Nothing but the lines from the start of the records below through the line that has "or CLOCK_LOST. -/" should appear, each exactly as given.
----- Available data -----
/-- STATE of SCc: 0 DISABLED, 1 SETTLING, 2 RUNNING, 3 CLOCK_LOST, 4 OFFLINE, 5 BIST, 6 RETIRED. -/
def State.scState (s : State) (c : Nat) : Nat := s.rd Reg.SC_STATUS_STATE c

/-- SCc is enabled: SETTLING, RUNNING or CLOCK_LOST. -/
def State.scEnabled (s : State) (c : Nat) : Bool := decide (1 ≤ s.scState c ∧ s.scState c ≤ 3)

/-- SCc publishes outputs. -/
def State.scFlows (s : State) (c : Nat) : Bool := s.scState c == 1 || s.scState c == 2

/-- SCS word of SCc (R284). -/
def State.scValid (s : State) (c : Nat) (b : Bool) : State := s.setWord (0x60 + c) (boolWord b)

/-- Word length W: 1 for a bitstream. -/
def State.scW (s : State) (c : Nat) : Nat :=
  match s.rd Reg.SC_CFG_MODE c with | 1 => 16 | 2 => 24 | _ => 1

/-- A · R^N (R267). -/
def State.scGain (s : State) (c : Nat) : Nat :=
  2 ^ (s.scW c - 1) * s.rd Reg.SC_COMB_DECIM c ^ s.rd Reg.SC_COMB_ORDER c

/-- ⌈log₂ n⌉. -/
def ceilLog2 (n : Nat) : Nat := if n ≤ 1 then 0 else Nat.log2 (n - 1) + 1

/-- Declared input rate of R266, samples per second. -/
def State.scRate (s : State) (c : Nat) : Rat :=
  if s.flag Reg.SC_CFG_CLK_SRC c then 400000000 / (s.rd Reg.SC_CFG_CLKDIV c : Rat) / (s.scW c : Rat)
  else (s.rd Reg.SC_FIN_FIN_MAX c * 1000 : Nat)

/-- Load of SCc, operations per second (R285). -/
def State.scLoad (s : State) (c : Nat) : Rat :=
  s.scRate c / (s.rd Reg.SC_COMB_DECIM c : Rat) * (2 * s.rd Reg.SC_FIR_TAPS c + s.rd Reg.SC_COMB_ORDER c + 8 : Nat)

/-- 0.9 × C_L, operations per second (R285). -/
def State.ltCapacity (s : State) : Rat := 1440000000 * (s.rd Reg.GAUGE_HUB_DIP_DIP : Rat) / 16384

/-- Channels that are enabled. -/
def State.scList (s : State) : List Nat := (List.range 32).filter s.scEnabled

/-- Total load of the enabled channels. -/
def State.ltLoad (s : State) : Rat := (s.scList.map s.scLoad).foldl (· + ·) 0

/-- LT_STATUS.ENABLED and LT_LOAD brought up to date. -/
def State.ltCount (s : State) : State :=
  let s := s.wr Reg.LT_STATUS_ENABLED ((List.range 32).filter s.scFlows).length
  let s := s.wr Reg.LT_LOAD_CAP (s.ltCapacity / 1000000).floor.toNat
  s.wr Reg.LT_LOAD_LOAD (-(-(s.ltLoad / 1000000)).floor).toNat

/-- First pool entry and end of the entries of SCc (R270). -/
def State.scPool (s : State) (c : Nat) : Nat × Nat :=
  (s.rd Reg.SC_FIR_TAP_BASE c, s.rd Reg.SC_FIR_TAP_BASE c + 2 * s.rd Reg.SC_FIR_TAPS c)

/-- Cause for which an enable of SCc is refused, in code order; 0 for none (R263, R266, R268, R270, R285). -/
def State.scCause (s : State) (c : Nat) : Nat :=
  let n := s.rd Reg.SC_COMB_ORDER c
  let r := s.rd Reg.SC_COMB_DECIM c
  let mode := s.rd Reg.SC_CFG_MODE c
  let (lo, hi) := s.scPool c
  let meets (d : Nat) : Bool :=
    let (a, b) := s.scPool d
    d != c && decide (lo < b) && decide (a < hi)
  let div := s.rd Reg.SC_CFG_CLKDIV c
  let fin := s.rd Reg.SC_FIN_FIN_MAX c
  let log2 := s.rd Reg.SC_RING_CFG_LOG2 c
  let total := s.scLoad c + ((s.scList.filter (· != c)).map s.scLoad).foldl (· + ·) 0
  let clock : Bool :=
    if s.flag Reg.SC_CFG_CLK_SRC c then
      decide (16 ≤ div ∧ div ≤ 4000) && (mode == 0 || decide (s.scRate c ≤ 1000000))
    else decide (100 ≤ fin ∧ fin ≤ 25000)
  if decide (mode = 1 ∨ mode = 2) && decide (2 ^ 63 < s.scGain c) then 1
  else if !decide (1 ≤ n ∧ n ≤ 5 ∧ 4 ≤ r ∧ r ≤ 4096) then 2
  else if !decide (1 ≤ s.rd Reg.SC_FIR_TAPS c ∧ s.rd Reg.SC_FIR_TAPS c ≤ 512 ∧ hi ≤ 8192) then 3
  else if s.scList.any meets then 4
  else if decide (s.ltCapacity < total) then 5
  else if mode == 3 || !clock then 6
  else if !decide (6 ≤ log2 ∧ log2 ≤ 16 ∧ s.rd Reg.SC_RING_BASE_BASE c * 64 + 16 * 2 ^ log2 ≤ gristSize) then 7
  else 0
-----
Response to the task:
/-- STATE of SCc: 0 DISABLED, 1 SETTLING, 2 RUNNING, 3 CLOCK_LOST, 4 OFFLINE, 5 BIST, 6 RETIRED. -/
def State.scState (s : State) (c : Nat) : Nat := s.rd Reg.SC_STATUS_STATE c

/-- SCc is enabled: SETTLING, RUNNING or CLOCK_LOST. -/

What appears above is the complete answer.